START DATA SUPPLIED

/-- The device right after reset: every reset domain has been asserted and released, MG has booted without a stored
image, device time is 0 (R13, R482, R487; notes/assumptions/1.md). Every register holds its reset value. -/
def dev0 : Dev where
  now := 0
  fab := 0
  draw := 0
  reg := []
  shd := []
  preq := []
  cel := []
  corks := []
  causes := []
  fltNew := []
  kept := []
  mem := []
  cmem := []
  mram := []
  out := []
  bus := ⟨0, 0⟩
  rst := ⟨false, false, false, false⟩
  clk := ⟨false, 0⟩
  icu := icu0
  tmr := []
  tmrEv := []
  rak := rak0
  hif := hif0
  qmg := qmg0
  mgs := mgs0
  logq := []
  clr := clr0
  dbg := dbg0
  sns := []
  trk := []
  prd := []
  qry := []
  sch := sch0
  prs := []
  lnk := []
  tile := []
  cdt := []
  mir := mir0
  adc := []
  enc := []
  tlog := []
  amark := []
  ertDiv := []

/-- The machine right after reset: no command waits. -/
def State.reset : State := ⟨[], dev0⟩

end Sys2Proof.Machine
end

END DATA SUPPLIED
START DATA SUPPLIED

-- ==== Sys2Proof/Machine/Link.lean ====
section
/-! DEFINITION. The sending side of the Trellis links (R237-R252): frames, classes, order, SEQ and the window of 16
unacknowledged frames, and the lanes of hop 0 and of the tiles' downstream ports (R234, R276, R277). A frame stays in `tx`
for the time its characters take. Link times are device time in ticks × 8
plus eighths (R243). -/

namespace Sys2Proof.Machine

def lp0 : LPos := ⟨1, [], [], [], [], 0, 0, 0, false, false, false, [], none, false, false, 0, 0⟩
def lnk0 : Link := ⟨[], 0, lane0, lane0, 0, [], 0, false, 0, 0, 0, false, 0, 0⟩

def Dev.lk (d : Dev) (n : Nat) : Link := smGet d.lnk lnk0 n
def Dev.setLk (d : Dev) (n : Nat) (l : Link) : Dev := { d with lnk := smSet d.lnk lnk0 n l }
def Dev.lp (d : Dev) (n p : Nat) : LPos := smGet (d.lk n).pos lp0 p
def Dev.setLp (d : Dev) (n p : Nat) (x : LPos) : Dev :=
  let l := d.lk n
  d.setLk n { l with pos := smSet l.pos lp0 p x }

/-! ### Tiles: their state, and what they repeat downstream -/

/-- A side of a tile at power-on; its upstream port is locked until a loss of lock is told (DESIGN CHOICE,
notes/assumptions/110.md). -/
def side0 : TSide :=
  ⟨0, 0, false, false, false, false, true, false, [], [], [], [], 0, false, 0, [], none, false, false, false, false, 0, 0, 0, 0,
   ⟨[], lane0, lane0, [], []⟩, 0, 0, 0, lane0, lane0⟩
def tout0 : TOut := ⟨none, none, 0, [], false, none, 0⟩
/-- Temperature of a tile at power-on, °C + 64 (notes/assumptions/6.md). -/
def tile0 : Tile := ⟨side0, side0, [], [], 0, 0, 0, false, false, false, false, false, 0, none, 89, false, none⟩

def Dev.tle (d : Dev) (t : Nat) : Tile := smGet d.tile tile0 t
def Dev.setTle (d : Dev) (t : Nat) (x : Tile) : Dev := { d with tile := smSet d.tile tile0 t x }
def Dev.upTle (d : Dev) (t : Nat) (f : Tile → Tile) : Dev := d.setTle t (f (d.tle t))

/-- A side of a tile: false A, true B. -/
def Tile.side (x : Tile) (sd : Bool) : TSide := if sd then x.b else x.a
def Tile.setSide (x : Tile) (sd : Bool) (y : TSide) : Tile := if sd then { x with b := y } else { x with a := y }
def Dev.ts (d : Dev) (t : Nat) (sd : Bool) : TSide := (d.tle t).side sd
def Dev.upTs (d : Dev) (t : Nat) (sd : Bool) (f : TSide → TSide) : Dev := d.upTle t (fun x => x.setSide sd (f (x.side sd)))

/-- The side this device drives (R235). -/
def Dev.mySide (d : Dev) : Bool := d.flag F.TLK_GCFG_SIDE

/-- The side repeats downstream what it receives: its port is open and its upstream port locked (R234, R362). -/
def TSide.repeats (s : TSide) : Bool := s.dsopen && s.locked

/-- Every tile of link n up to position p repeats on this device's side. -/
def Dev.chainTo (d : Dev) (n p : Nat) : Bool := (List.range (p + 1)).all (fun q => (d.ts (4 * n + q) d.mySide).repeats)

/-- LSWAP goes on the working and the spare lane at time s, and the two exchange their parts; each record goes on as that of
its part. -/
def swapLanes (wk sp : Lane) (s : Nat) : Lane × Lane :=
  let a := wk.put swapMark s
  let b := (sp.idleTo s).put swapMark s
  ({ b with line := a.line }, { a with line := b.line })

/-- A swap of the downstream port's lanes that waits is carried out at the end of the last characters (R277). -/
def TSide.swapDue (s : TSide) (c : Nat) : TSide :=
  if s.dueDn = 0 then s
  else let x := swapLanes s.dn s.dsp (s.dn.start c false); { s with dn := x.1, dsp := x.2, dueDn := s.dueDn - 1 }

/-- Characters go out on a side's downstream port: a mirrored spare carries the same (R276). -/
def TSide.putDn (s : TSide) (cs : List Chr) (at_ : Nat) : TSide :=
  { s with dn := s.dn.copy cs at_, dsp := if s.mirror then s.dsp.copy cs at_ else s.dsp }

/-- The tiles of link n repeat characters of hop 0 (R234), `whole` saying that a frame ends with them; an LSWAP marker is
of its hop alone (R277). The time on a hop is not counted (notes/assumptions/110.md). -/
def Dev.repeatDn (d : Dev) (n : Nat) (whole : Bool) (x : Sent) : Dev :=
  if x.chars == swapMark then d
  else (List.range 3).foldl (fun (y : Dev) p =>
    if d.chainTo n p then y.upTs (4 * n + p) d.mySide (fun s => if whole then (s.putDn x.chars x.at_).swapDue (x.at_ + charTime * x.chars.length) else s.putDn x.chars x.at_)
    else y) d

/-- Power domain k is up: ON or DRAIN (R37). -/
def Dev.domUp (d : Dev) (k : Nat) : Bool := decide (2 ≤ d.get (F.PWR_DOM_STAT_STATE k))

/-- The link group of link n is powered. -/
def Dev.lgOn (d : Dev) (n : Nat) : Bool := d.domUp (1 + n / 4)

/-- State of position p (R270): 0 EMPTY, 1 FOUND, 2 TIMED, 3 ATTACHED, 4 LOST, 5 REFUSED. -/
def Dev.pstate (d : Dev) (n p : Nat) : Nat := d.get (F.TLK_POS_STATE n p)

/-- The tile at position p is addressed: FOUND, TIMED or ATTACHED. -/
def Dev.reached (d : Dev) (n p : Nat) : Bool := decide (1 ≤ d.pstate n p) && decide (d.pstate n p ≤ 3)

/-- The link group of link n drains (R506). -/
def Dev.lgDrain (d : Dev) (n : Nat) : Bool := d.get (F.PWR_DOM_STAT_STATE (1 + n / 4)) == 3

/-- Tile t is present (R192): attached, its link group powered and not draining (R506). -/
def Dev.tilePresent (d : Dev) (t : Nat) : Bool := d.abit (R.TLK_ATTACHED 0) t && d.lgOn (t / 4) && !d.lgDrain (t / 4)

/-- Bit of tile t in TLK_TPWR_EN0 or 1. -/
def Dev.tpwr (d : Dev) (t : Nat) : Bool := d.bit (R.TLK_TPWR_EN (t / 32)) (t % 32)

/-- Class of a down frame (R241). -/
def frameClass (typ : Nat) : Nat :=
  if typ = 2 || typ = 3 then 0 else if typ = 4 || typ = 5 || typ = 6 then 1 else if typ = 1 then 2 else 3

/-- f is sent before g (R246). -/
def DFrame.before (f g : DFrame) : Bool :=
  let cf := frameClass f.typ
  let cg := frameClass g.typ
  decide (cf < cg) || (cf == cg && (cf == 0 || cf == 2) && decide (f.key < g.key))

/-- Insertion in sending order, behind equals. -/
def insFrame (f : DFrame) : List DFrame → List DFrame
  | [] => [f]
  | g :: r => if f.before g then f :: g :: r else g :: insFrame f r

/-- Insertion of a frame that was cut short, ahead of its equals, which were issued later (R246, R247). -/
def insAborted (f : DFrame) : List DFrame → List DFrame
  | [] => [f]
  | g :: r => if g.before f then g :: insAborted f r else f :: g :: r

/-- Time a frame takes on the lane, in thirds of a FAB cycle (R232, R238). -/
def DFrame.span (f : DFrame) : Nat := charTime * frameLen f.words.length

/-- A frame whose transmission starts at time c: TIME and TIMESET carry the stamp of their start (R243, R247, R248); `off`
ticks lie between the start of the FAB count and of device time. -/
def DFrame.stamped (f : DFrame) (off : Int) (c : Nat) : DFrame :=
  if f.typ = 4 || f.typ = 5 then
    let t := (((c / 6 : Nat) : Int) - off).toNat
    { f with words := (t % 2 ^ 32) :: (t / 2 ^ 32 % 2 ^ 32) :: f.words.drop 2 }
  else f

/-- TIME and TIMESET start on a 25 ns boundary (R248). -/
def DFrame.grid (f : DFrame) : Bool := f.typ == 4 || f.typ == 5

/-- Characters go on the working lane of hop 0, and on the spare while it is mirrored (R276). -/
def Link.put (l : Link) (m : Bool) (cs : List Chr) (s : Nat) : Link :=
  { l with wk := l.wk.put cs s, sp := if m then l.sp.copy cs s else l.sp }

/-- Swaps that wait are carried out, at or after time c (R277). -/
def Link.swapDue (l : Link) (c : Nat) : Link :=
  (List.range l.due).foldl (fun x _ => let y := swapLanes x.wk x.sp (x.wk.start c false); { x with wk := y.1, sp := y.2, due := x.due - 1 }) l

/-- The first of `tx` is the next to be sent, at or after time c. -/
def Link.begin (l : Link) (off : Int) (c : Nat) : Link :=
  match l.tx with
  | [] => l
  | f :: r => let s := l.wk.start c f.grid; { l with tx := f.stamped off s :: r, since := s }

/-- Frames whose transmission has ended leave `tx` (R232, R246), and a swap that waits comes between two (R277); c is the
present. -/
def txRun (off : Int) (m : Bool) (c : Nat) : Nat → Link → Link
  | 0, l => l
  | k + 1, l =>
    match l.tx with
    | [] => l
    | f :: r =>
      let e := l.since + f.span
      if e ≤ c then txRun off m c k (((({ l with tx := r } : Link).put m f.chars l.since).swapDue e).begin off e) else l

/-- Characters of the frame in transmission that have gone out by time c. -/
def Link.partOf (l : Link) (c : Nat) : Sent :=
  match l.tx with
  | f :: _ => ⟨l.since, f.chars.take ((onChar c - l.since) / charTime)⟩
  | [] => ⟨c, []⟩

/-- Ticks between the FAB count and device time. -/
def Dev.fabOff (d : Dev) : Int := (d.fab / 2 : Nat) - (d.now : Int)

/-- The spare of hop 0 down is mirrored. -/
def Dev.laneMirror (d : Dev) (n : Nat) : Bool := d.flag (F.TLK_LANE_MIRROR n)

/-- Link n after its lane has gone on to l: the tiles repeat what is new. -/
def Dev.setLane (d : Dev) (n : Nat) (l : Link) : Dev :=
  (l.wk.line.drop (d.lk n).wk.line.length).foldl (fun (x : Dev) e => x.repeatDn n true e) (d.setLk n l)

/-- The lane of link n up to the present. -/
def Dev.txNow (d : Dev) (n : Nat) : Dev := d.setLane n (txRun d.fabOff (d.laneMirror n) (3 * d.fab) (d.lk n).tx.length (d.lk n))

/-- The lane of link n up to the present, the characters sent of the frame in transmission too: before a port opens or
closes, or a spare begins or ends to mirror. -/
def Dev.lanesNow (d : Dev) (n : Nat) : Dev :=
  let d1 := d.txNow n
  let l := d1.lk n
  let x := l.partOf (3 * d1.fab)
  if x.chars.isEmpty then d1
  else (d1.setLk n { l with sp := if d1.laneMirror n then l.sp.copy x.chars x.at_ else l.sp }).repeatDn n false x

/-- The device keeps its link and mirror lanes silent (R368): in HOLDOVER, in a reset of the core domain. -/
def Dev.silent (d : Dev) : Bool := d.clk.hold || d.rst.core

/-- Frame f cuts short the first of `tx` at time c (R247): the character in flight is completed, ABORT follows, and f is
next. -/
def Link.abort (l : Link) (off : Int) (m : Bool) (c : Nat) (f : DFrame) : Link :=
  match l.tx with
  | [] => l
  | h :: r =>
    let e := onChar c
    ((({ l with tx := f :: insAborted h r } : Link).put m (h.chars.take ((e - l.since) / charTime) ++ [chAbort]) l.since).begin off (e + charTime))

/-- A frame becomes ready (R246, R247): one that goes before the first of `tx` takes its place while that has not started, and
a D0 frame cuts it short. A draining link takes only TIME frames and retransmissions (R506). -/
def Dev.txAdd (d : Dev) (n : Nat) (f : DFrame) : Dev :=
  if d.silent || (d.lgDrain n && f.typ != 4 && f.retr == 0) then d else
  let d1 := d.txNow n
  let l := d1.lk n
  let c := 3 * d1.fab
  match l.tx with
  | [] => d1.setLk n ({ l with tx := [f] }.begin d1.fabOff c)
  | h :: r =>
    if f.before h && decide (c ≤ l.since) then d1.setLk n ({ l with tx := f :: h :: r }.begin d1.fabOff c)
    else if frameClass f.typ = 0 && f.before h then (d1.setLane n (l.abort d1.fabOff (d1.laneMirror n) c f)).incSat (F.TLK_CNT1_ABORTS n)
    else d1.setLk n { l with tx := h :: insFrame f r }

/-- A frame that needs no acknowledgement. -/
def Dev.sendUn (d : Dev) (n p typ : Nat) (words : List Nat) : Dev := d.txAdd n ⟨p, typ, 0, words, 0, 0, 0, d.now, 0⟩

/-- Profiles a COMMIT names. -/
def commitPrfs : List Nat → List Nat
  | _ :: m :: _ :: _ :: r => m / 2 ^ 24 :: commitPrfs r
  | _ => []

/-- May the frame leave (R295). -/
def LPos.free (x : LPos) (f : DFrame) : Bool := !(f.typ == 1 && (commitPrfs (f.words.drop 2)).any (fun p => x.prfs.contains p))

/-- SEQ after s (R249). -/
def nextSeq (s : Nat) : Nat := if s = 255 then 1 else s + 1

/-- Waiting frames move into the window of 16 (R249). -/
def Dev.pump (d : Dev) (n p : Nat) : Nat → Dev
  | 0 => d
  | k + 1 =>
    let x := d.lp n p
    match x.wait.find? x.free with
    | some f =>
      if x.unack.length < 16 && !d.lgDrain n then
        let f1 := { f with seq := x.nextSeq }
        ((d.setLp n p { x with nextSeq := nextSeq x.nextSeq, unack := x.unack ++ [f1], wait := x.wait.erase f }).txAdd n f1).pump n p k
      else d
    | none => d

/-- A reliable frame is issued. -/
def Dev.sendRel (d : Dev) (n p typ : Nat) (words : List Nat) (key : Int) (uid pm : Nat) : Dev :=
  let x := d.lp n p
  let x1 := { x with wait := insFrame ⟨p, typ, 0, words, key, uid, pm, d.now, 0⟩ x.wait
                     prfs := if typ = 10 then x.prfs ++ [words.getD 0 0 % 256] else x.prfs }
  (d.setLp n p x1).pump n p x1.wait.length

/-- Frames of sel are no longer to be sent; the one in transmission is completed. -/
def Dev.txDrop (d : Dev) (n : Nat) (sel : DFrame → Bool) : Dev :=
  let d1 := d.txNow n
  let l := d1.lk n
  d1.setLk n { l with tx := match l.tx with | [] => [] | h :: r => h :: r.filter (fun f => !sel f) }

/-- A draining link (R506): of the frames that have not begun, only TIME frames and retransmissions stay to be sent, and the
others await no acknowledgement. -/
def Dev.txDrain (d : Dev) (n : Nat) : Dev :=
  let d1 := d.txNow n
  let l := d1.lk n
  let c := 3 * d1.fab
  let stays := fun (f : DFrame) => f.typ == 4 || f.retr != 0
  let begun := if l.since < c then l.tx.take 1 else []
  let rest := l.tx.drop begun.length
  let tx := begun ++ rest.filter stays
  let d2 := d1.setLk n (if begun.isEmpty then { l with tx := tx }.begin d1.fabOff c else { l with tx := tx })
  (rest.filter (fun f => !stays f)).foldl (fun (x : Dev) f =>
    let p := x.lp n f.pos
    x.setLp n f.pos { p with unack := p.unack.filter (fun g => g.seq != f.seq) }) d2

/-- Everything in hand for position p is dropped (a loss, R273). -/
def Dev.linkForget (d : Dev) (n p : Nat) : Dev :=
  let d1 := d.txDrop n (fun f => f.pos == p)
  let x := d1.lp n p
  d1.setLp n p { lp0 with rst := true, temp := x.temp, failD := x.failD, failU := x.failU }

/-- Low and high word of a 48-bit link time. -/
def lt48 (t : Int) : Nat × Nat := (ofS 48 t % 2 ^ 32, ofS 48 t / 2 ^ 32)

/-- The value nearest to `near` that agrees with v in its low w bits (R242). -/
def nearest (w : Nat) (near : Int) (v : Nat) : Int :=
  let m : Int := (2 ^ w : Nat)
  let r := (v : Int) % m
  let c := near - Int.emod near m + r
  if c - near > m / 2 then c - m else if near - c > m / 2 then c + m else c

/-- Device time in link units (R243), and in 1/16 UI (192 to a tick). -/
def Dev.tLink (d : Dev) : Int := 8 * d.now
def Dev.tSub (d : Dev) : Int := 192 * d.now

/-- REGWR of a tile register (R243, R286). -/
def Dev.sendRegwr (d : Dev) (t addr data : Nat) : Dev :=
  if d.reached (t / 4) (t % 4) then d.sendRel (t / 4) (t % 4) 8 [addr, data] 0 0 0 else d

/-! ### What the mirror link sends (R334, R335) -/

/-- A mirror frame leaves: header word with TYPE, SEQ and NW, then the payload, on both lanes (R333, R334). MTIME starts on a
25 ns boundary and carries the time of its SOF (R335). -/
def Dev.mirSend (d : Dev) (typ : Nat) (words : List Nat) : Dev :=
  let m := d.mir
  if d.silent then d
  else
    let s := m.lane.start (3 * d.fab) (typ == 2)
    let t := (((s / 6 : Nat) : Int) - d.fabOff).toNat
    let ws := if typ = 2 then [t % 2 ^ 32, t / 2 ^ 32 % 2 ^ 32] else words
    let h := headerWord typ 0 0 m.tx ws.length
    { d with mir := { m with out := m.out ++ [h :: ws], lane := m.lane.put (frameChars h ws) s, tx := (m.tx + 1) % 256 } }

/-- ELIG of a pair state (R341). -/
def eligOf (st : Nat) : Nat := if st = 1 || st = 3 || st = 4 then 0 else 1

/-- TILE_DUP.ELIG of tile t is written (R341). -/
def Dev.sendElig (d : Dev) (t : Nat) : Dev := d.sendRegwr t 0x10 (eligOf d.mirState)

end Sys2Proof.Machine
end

END DATA SUPPLIED
START DATA SUPPLIED

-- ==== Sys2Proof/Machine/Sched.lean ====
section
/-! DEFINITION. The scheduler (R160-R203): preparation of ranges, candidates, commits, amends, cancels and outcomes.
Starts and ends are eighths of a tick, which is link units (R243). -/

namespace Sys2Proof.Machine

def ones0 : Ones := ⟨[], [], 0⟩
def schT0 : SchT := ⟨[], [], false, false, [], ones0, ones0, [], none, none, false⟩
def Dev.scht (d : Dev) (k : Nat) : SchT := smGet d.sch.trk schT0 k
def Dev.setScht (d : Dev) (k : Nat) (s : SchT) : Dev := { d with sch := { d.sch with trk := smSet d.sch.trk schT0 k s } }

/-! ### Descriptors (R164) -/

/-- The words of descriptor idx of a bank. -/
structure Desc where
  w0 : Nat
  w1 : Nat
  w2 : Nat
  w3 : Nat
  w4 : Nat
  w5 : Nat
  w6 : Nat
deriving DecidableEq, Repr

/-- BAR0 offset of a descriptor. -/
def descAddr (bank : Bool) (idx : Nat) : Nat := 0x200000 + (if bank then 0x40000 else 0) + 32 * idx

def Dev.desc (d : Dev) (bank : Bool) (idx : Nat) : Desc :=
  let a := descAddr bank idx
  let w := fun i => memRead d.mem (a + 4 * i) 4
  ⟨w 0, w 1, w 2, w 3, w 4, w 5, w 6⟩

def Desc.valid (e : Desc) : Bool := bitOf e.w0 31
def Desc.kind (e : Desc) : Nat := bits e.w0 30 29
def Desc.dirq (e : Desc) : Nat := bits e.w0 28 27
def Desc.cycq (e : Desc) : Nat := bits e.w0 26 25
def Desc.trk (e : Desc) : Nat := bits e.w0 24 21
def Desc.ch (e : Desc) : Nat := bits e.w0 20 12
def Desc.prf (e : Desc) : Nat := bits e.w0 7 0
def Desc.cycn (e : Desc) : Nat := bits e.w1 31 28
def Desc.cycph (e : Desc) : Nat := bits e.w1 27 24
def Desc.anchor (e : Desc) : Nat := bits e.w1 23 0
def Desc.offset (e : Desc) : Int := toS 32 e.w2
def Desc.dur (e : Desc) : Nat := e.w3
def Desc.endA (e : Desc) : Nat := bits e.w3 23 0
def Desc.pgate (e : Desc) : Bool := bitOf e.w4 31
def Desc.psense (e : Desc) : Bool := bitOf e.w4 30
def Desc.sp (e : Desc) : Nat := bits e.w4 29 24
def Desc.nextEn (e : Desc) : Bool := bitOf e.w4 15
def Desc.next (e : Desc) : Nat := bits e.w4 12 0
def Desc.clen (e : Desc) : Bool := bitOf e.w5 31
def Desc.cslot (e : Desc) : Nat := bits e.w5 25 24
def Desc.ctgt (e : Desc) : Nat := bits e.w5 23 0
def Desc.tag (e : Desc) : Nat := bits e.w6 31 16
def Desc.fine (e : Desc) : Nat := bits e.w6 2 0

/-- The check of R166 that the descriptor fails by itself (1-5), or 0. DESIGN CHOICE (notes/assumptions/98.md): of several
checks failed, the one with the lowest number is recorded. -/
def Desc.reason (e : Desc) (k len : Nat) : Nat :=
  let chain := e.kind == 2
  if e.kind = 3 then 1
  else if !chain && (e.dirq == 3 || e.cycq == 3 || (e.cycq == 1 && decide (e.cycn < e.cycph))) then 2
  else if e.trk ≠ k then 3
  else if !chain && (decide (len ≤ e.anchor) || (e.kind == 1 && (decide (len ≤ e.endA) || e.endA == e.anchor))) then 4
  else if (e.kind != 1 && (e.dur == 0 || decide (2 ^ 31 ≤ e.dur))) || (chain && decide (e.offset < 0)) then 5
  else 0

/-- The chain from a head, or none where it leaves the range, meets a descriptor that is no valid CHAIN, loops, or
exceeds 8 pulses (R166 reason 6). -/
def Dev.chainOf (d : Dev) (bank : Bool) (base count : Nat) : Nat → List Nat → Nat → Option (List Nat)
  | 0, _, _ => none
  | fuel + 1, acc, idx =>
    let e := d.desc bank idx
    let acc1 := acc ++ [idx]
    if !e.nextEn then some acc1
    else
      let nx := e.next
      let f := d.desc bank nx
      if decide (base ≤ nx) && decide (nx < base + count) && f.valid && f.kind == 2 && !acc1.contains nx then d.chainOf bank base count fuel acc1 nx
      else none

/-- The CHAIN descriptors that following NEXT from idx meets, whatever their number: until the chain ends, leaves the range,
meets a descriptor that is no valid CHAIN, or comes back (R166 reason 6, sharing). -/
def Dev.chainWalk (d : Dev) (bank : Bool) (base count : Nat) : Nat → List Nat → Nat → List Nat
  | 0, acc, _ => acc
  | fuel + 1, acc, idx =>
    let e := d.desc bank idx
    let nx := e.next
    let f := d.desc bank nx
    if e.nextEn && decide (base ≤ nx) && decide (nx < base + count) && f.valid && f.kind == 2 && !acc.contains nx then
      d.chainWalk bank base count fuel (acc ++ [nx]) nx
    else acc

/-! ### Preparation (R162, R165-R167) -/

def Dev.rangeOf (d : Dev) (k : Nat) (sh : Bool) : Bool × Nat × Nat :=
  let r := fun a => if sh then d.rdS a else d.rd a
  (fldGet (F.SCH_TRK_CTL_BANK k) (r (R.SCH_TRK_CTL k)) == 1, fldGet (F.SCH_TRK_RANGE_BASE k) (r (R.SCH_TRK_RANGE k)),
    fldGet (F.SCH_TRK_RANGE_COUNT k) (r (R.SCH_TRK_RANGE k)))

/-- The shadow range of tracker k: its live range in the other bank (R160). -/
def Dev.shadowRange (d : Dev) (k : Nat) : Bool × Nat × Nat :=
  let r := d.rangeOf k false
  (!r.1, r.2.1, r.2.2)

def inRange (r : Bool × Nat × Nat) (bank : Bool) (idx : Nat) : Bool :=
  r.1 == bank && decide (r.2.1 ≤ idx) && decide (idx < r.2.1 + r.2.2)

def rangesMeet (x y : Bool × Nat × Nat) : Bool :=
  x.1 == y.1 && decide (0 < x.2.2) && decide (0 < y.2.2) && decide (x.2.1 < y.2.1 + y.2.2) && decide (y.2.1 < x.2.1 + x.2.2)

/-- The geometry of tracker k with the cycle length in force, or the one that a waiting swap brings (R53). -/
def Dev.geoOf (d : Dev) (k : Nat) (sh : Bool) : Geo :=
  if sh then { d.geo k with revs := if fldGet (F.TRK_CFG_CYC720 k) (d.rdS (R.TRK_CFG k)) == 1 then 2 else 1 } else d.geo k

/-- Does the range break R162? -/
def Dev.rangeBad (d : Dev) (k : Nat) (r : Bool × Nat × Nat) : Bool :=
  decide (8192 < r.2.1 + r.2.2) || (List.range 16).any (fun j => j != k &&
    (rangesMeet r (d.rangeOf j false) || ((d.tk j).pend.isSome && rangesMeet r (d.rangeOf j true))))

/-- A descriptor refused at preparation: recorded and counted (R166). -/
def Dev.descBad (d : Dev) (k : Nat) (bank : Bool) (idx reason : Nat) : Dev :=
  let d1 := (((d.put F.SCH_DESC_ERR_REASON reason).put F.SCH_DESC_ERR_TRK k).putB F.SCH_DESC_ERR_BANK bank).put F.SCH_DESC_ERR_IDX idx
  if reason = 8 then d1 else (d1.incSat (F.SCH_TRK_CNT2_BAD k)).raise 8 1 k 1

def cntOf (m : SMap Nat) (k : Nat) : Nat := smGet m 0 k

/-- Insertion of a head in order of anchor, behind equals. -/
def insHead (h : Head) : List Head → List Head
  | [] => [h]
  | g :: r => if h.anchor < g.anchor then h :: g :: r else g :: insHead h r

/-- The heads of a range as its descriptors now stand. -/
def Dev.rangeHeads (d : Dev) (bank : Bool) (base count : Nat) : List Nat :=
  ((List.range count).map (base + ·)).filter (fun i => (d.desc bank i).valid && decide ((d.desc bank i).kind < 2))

END DATA SUPPLIED

EXERCISE DETAILS: Write out only the lines that run from the line containing "[] => d1.setLk" through the line containing "if f.before h", both included, exactly as they appear above.

TASK ANSWER:
  | [] => d1.setLk n ({ l with tx := [f] }.begin d1.fabOff c)
  | h :: r =>
    if f.before h && decide (c ≤ l.since) then d1.setLk n ({ l with tx := f :: h :: r }.begin d1.fabOff c)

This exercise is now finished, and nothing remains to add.